Decided on July 3, 2024 SUPREME COURT OF THE STATE OF NEW YORK Appellate Division, Fourth Judicial Department
PRESENT: WHALEN, P.J., CURRAN, GREENWOOD, NOWAK, AND KEANE, JJ.

371 KA 19-01418

[*1]THE PEOPLE OF THE STATE OF NEW YORK, RESPONDENT,

v

ROBERT T. NORRY, DEFENDANT-APPELLANT.




JULIE CIANCA, PUBLIC DEFENDER, ROCHESTER (CLEA WEISS OF COUNSEL), FOR DEFENDANT-APPELLANT.

SANDRA DOORLEY, DISTRICT ATTORNEY, ROCHESTER (NANCY GILLIGAN OF COUNSEL), FOR RESPONDENT.

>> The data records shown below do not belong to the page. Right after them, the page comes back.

-- ==== Sys2Proof/Syntax.lean ====
section
/-! DEFINITION. The instruction set as syntax: one constructor of `Instr` per row of spec/opcode_table.json (one per
opcode byte value: the 152 defined cells of 30_encoding.md R63 to R65 and the 104 unimplemented bytes of R68), with the
operand the bytes after the opcode give (R66, R67). -/

namespace Sys2Proof

/-- The twelve addressing-mode tags (R80; one tag for Implied and Accumulator, D38). -/
inductive Mode where
  /-- R81. -/
  | impliedAccumulator
  /-- R82. -/
  | immediate
  /-- R83. -/
  | zeroPage
  /-- R84. -/
  | zeroPageX
  /-- R85. -/
  | zeroPageY
  /-- R86. -/
  | absolute
  /-- R87. -/
  | absoluteX
  /-- R88. -/
  | absoluteY
  /-- R89 (pre-indexed). -/
  | indirectX
  /-- R90 (post-indexed). -/
  | indirectY
  /-- R91 (indirect JMP only). -/
  | absoluteIndirect
  /-- R93 (branch offset). -/
  | relative
  deriving DecidableEq, Repr

/-- The operand bytes of each mode (R60). -/
def Mode.operandLength : Mode → Nat
  | .impliedAccumulator => 0
  | .immediate | .zeroPage | .zeroPageX | .zeroPageY | .indirectX | .indirectY | .relative => 1
  | .absolute | .absoluteX | .absoluteY | .absoluteIndirect => 2

/-- The operand of an instruction that reads or writes a data byte: a mode that yields an effective address (R80,
R95), with the value its operand bytes hold (R67). -/
inductive Operand where
  | immediate (v : Byte)
  | zeroPage (p : Byte)
  | zeroPageX (p : Byte)
  | zeroPageY (p : Byte)
  | absolute (w : Addr)
  | absoluteX (w : Addr)
  | absoluteY (w : Addr)
  | indirectX (p : Byte)
  | indirectY (p : Byte)
  deriving DecidableEq, Repr

/-- The mode tag of a data operand. -/
def Operand.mode : Operand → Mode
  | .immediate _ => .immediate
  | .zeroPage _ => .zeroPage
  | .zeroPageX _ => .zeroPageX
  | .zeroPageY _ => .zeroPageY
  | .absolute _ => .absolute
  | .absoluteX _ => .absoluteX
  | .absoluteY _ => .absoluteY
  | .indirectX _ => .indirectX
  | .indirectY _ => .indirectY

/-- The value the operand bytes hold, before any mode gives it a meaning (R66). -/
inductive Payload where
  | none
  | byte (b : Byte)
  | word (w : Addr)
  deriving DecidableEq, Repr

/-- How many operand bytes hold it (R66). -/
def Payload.length : Payload → Nat
  | .none => 0
  | .byte _ => 1
  | .word _ => 2

/-- The three-letter names of R63 to R65, and one name for the 104 unimplemented bytes. -/
inductive Mnemonic where
  | brk | ora | asl | php | bpl | clc | jsr | and | bit | rol | plp | bmi | sec | rti | eor | lsr | pha | jmp | bvc
  | cli | rts | adc | ror | pla | bvs | sei | sta | sty | stx | dey | txa | bcc | tya | txs | ldy | lda | ldx | tay
  | tax | bcs | clv | tsx | cpy | cmp | dec | iny | dex | bne | cld | cpx | sbc | inc | inx | nop | beq | sed
  | unimplemented
  deriving DecidableEq, Repr
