-- ==== Sys2Proof/Machine/ShiftXRegister.lean ====
section
/-! DEFINITION. Category 10: ASL ROL LSR ROR STX LDX DEC INC, TXA TXS TAX TSX DEX NOP (43_category10_shift_xreg.md). Each
meaning starts after the opcode fetch. -/

namespace Sys2Proof.Machine

/-- `C <- c; SetNZ(r)` of a shift or a rotate, with its result (R120 to R123). -/
def shiftResult (q : Shifted) (f : Flags) : Byte × Flags := (q.r, (f.setC q.c).setNZ q.r)

/-- `SetNZ(r)` of an increment or a decrement, with its result (R108). -/
def countResult (r : Byte) (f : Flags) : Byte × Flags := (r, f.setNZ r)

/-- ASL of a byte under the flags (R120). -/
def aslByte (v : Byte) (f : Flags) : Byte × Flags := shiftResult (aslCore v) f

/-- ROL of a byte under the flags: C is the value before the instruction (R121). -/
def rolByte (v : Byte) (f : Flags) : Byte × Flags := shiftResult (rolCore v f.c) f

/-- LSR of a byte under the flags (R122). -/
def lsrByte (v : Byte) (f : Flags) : Byte × Flags := shiftResult (lsrCore v) f

/-- ROR of a byte under the flags: C is the value before the instruction (R123). -/
def rorByte (v : Byte) (f : Flags) : Byte × Flags := shiftResult (rorCore v f.c) f

/-- DEC of a byte under the flags (R126). -/
def decByte (v : Byte) (f : Flags) : Byte × Flags := countResult (decCore v) f

/-- INC of a byte under the flags (R127). -/
def incByte (v : Byte) (f : Flags) : Byte × Flags := countResult (incCore v) f

/-- The accumulator form of a shift or a rotate: the operand and the result are A (R81). -/
def modifyA (f : Byte → Flags → Byte × Flags) (s : State) : State :=
  let r := f s.a s.flags
  (s.setFlags r.2).setA r.1


/-- ASL on A (R120, R81). -/
def aslAccumulator (s : State) : State := modifyA aslByte s

/-- ASL on a memory byte (R120). -/
def aslOperand (o : Operand) (s : State) : State := modifyOperand o aslByte s

/-- ROL on A (R121, R81). -/
def rolAccumulator (s : State) : State := modifyA rolByte s

/-- ROL on a memory byte (R121). -/
def rolOperand (o : Operand) (s : State) : State := modifyOperand o rolByte s

/-- LSR on A (R122, R81). -/
def lsrAccumulator (s : State) : State := modifyA lsrByte s

/-- LSR on a memory byte (R122). -/
def lsrOperand (o : Operand) (s : State) : State := modifyOperand o lsrByte s

/-- ROR on A (R123, R81). -/
def rorAccumulator (s : State) : State := modifyA rorByte s

/-- ROR on a memory byte (R123). -/
def rorOperand (o : Operand) (s : State) : State := modifyOperand o rorByte s

/-- STX (R124). -/
def stxOperand (o : Operand) (s : State) : State := storeOperand o s.x s

/-- LDX (R125). -/
def ldxOperand (o : Operand) (s : State) : State :=
  let m := readOperand o s
  loadX m.1 m.2

/-- DEC (R126). -/
def decOperand (o : Operand) (s : State) : State := modifyOperand o decByte s

/-- INC (R127). -/
def incOperand (o : Operand) (s : State) : State := modifyOperand o incByte s

/-- 0x06: ASL ZP (R120). -/
def execAslZp (p : Byte) (s : State) : Host.Outcome State Fault Refusal := .next (aslOperand (.zeroPage p) s)

/-- 0x0A: ASL ACC (R120). -/
def execAslAcc (s : State) : Host.Outcome State Fault Refusal := .next (aslAccumulator s)

/-- 0x0E: ASL ABS (R120). -/
def execAslAbs (w : Addr) (s : State) : Host.Outcome State Fault Refusal := .next (aslOperand (.absolute w) s)

/-- 0x16: ASL ZPX (R120). -/
def execAslZpx (p : Byte) (s : State) : Host.Outcome State Fault Refusal := .next (aslOperand (.zeroPageX p) s)

/-- 0x1E: ASL ABX (R120). -/
def execAslAbx (w : Addr) (s : State) : Host.Outcome State Fault Refusal := .next (aslOperand (.absoluteX w) s)

/-- 0x26: ROL ZP (R121). -/
def execRolZp (p : Byte) (s : State) : Host.Outcome State Fault Refusal := .next (rolOperand (.zeroPage p) s)

/-- 0x2A: ROL ACC (R121). -/
def execRolAcc (s : State) : Host.Outcome State Fault Refusal := .next (rolAccumulator s)

/-- 0x2E: ROL ABS (R121). -/
def execRolAbs (w : Addr) (s : State) : Host.Outcome State Fault Refusal := .next (rolOperand (.absolute w) s)

/-- 0x36: ROL ZPX (R121). -/
def execRolZpx (p : Byte) (s : State) : Host.Outcome State Fault Refusal := .next (rolOperand (.zeroPageX p) s)

/-- 0x3E: ROL ABX (R121). -/
def execRolAbx (w : Addr) (s : State) : Host.Outcome State Fault Refusal := .next (rolOperand (.absoluteX w) s)

/-- 0x46: LSR ZP (R122). -/
def execLsrZp (p : Byte) (s : State) : Host.Outcome State Fault Refusal := .next (lsrOperand (.zeroPage p) s)

/-- 0x4A: LSR ACC (R122). -/
def execLsrAcc (s : State) : Host.Outcome State Fault Refusal := .next (lsrAccumulator s)

/-- 0x4E: LSR ABS (R122). -/
def execLsrAbs (w : Addr) (s : State) : Host.Outcome State Fault Refusal := .next (lsrOperand (.absolute w) s)

/-- 0x56: LSR ZPX (R122). -/
def execLsrZpx (p : Byte) (s : State) : Host.Outcome State Fault Refusal := .next (lsrOperand (.zeroPageX p) s)

/-- 0x5E: LSR ABX (R122). -/
def execLsrAbx (w : Addr) (s : State) : Host.Outcome State Fault Refusal := .next (lsrOperand (.absoluteX w) s)

/-- 0x66: ROR ZP (R123). -/
def execRorZp (p : Byte) (s : State) : Host.Outcome State Fault Refusal := .next (rorOperand (.zeroPage p) s)

/-- 0x6A: ROR ACC (R123). -/
def execRorAcc (s : State) : Host.Outcome State Fault Refusal := .next (rorAccumulator s)

/-- 0x6E: ROR ABS (R123). -/
def execRorAbs (w : Addr) (s : State) : Host.Outcome State Fault Refusal := .next (rorOperand (.absolute w) s)

/-- 0x76: ROR ZPX (R123). -/
def execRorZpx (p : Byte) (s : State) : Host.Outcome State Fault Refusal := .next (rorOperand (.zeroPageX p) s)

/-- 0x7E: ROR ABX (R123). -/
def execRorAbx (w : Addr) (s : State) : Host.Outcome State Fault Refusal := .next (rorOperand (.absoluteX w) s)

/-- 0x86: STX ZP (R124). -/
def execStxZp (p : Byte) (s : State) : Host.Outcome State Fault Refusal := .next (stxOperand (.zeroPage p) s)

/-- 0x8E: STX ABS (R124). -/
def execStxAbs (w : Addr) (s : State) : Host.Outcome State Fault Refusal := .next (stxOperand (.absolute w) s)

/-- 0x96: STX ZPY (R124). -/
def execStxZpy (p : Byte) (s : State) : Host.Outcome State Fault Refusal := .next (stxOperand (.zeroPageY p) s)

/-- 0xA2: LDX IMM (R125). -/
def execLdxImm (v : Byte) (s : State) : Host.Outcome State Fault Refusal := .next (ldxOperand (.immediate v) s)

/-- 0xA6: LDX ZP (R125). -/
def execLdxZp (p : Byte) (s : State) : Host.Outcome State Fault Refusal := .next (ldxOperand (.zeroPage p) s)

/-- 0xAE: LDX ABS (R125). -/
def execLdxAbs (w : Addr) (s : State) : Host.Outcome State Fault Refusal := .next (ldxOperand (.absolute w) s)

/-- 0xB6: LDX ZPY (R125). -/
def execLdxZpy (p : Byte) (s : State) : Host.Outcome State Fault Refusal := .next (ldxOperand (.zeroPageY p) s)

/-- 0xBE: LDX ABY (R125). -/
def execLdxAby (w : Addr) (s : State) : Host.Outcome State Fault Refusal := .next (ldxOperand (.absoluteY w) s)

/-- 0xC6: DEC ZP (R126). -/
def execDecZp (p : Byte) (s : State) : Host.Outcome State Fault Refusal := .next (decOperand (.zeroPage p) s)

/-- 0xCE: DEC ABS (R126). -/
def execDecAbs (w : Addr) (s : State) : Host.Outcome State Fault Refusal := .next (decOperand (.absolute w) s)

/-- 0xD6: DEC ZPX (R126). -/
def execDecZpx (p : Byte) (s : State) : Host.Outcome State Fault Refusal := .next (decOperand (.zeroPageX p) s)

/-- 0xDE: DEC ABX (R126). -/
def execDecAbx (w : Addr) (s : State) : Host.Outcome State Fault Refusal := .next (decOperand (.absoluteX w) s)

/-- 0xE6: INC ZP (R127). -/
def execIncZp (p : Byte) (s : State) : Host.Outcome State Fault Refusal := .next (incOperand (.zeroPage p) s)

/-- 0xEE: INC ABS (R127). -/
def execIncAbs (w : Addr) (s : State) : Host.Outcome State Fault Refusal := .next (incOperand (.absolute w) s)

/-- 0xF6: INC ZPX (R127). -/
def execIncZpx (p : Byte) (s : State) : Host.Outcome State Fault Refusal := .next (incOperand (.zeroPageX p) s)

/-- 0xFE: INC ABX (R127). -/
def execIncAbx (w : Addr) (s : State) : Host.Outcome State Fault Refusal := .next (incOperand (.absoluteX w) s)

/-- 0x8A: TXA (R128). -/
def execTxa (s : State) : Host.Outcome State Fault Refusal := .next (loadA s.x s)

/-- 0x9A: TXS (R129): no flag is written. -/
def execTxs (s : State) : Host.Outcome State Fault Refusal := .next (s.setSP s.x)

/-- 0xAA: TAX (R130). -/
def execTax (s : State) : Host.Outcome State Fault Refusal := .next (loadX s.a s)

/-- 0xBA: TSX (R131). -/
def execTsx (s : State) : Host.Outcome State Fault Refusal := .next (loadX s.sp s)

/-- 0xCA: DEX (R132). -/
def execDex (s : State) : Host.Outcome State Fault Refusal := .next (loadX (decCore s.x) s)

/-- 0xEA: NOP (R133): only the opcode fetch moves PC. -/
def execNop (s : State) : Host.Outcome State Fault Refusal := .next (s)

end Sys2Proof.Machine
end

Appeal from a judgment of the Monroe County Court (Victoria M. Argento, J.), rendered May 30, 2019. The judgment convicted defendant, upon a jury verdict, of murder in the second degree.

It is hereby ORDERED that the judgment so appealed from is unanimously affirmed.

Memorandum: Defendant appeals from a judgment which convicted him, upon a jury verdict, of murder in the second degree (Penal Law § 125.25 [1]). We affirm.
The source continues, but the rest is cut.